A short distance from the prison, Foda came across an elderly man in a wheelchair, sitting in the middle of the road. Worried about being ambushed, Foda kept driving, only to later find out that the handicapped senior was in fact a released prisoner. According to Foda’s groundskeeper, the elderly man had been in prison for almost 30 years, and, when approached, had weakly complained, “I don’t know where I’m supposed to go. I have nobody.”
On his way back to Cairo a few hours later, Foda came across a corpse spread out by the side of the road, and, half a kilometer later, another one, covered in trash and lying alongside a blood-splattered lane divider. Increasingly worried, he continued driving, only stopping when he saw a younger man crouching over three corpses, weeping.

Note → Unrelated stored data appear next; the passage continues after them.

-- ==== Sys2Proof/Machine/Local.lean ====
section
/-! DEFINITION. The steps of the get/put queues, packets and rings, barriers, wires, special-function queues and clock waits (R105,
R113 to R125, R177, R213 to R216). A step that is not enabled leaves the state as it is. -/
namespace Sys2Proof.Machine

/-! ### The get/put queue -/

/-- Entry `n` of a core's queue. -/
def gpAt (s : State) (q n : Nat) : Option GpEntry := (s.core q).gp.find? (fun e => e.id == n)
/-- Changes an entry. -/
def modGp (s : State) (q n : Nat) (f : GpEntry → GpEntry) : State :=
  s.modCore q (fun c => { c with gp := c.gp.map (fun e => if e.id == n then f e else e) })
/-- Frees an entry. -/
def dropGp (s : State) (q n : Nat) : State := s.modCore q (fun c => { c with gp := c.gp.filter (fun e => e.id != n) })

/-- An entry's launch time has been reached on its core's clock copy (R125). -/
def launched (s : State) (q : Nat) (e : GpEntry) : Bool := e.launch ≤ (s.dieClock (dieOf q)).toNat

/-- An entry may start (R113): placed, launched, and no earlier placed entry is launched. -/
def mayStart (s : State) (q n : Nat) : Bool :=
  match (s.core q).gp.takeWhile (fun e => e.id != n), gpAt s q n with
  | before, some e => e.st == .placed && launched s q e && before.all (fun x => x.st != .placed || !launched s q x)
  | _, none => false

/-- The link tag of an entry: its core and its place in the queue. -/
def gpTag (q n : Nat) : Nat := q * 64 + n

/-- Local home of an entry's byte `i`. -/
def GpEntry.home (e : GpEntry) (q i : Nat) : Nat := localHome q e.loc + i

/-- Moves an entry forward. -/
def advanceGp (q n m : Nat) : J PUnit := modify (fun s => modGp s q n (fun e => { e with prog := e.prog + m }))

/-- Builds and queues a flit of an entry; without a route the entry faults with ADDR (R29). -/
def entryFlit (dev : Nat) (f : Flit) : J PUnit := do
  if !(← jpick (fun s => sendFlit s (BitVec.ofNat 21 dev) f)) then jfail cADDR 0

/-- A core's round gets a peer (R166): the 65th closes the round at system scope first, and the entry waits for the answers. -/
def joinPeer (q dev : Nat) : J PUnit := do
  let c := (← get).core q
  if !c.cur.peers.contains dev then
    if !c.relWait.isEmpty then throw .stall
    if c.cur.peers.length ≥ 64 then
      let w := peerWaits (← get) q
      modify (fun s => (w.foldl (fun s x => relQuery s q x.2.1 x.1) (closeRound s q)).modCore q (fun c => { c with relWait := w }))
      throw .stall
    modify (fun s => s.modCore q (fun c => { c with cur := { c.cur with peers := c.cur.peers ++ [dev] } }))

/-- PUTDATA flits of an entry from byte `prog` on, three beats each (R22, R25): ADDR the flit's target, AUX the tag and the flit's
length, OPX in the last flit the far counter, its increment, its core and a valid bit. -/
def putFlits (q : Nat) (e : GpEntry) : J PUnit := do
  joinPeer q e.dev
  for i in List.range ((e.len - e.prog + 191) / 192) do
    let off := e.prog + 192 * i
    let m := min 192 (e.len - off)
    let bs := locRead (← get) (e.home q off) m
    let last := off + m == e.len
    entryFlit e.dev { zeroFlit with
      addr := BitVec.ofNat 64 (e.far + off)
      aux := BitVec.ofNat 64 (gpTag q e.id + m * 2 ^ 32)
      op := 1
      tc := if e.bulk then 3 else 2
      ctx := BitVec.ofNat 8 e.ctx
      beats := BitVec.ofNat 2 ((m + 63) / 64)
      last := last
      opx := if last && e.fen then BitVec.ofNat 128 (2 ^ 63 + e.fq * 2 ^ 32 + e.finc * 2 ^ 16 + e.fcc) else 0
      payload := BitVec.ofNat 1536 (bytesToNat bs) }
    modify (fun s => notePeer s e.dev q)
    advanceGp q e.id m

/-- A far Loft range of kind 2 (R307, R308): its core and its home. -/
def farLoft (q : Nat) (e : GpEntry) : J (Nat × Nat) := do
  let s ← get
  let fq := dieOf q * 256 + bits e.far 26 19
  let o := e.far % 2 ^ 19
  if o + e.len > scratch s fq then jfail cADDR 0
  if !loftAllowed s fq e.ctx e.sup o e.len then jfail cPROT 0
  return (fq, loftKey fq o)

/-- Between two of its accesses an entry may stop, by choice, and go on in a later step (R179). -/
def gpPause (first : Bool) : J PUnit := do
  if !first && (← jpick (fun s => choose s 2)) == 1 then throw .stall

/-- Moves an entry's bytes (R113): it goes on where it stood. -/
def moveBytes (q : Nat) (e : GpEntry) : J PUnit := do
  let a : Agent := { q := q, ctx := e.ctx, sup := e.sup, gp := e.id }
  let ps := (if e.put then outPieces else wordPieces) (e.far + e.prog) (e.len - e.prog)
  let at' := fun (v : Nat) => e.home q (v - e.far)
  match e.kind with
  | 0 =>
    for (v, m) in ps do
      gpPause (v == e.far + e.prog)
      if e.put then jWrite a v (locRead (← get) (at' v) m)
      else
        let bs ← jRead a v m
        modify (fun s => locWrite s (at' v) (bs.map some))
      advanceGp q e.id m
    modify (fun s => modGp s q e.id (fun e => { e with st := .moved }))
  | 1 =>
    if e.put then
      putFlits q e
      modify (fun s => modGp s q e.id (fun e => { e with st := .moved }))
    else
      entryFlit e.dev { zeroFlit with
        addr := BitVec.ofNat 64 e.far
        aux := BitVec.ofNat 64 (gpTag q e.id + e.len * 2 ^ 32)
        op := 2
        tc := 1
        ctx := BitVec.ofNat 8 e.ctx
        last := true }
      modify (fun s => modGp s q e.id (fun e => { e with st := .started }))
  | _ =>
    let (_, k) ← farLoft q e
    if e.put then
      let bs := locRead (← get) (e.home q 0) e.len
      let c ← jpick (fun s => choose s 2)
      if c == 0 then modify (fun s => locWrite s k (bs.map some))
      modify (fun s => modGp s q e.id (fun e => { e with st := .moved, buf := if c == 0 then [] else bs }))
    else
      modify (fun s => locWrite s (e.home q 0) ((locRead s k e.len).map some))
      modify (fun s => modGp s q e.id (fun e => { e with st := .moved }))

“I was worried, and didn’t want to stop at first,” said Foda. “But the man looked so honest, and genuinely suffering.” The young man approached the car, pointed back towards the bodies and explained to Foda, “one of those three men is my brother.”
Foda allowed the young man to use his phone, and then continued on his way. At no point, he recalled, did he see any demolished prison walls or any signs of forced entry as he drove past the length of the prison.
According to him, however, such details may be trivial. “What difference does it make if it was through the walls, or through these wide-open doors,” he asks, gesturing to another of his baffling photographs. “The result is the same. The prisoners were released.”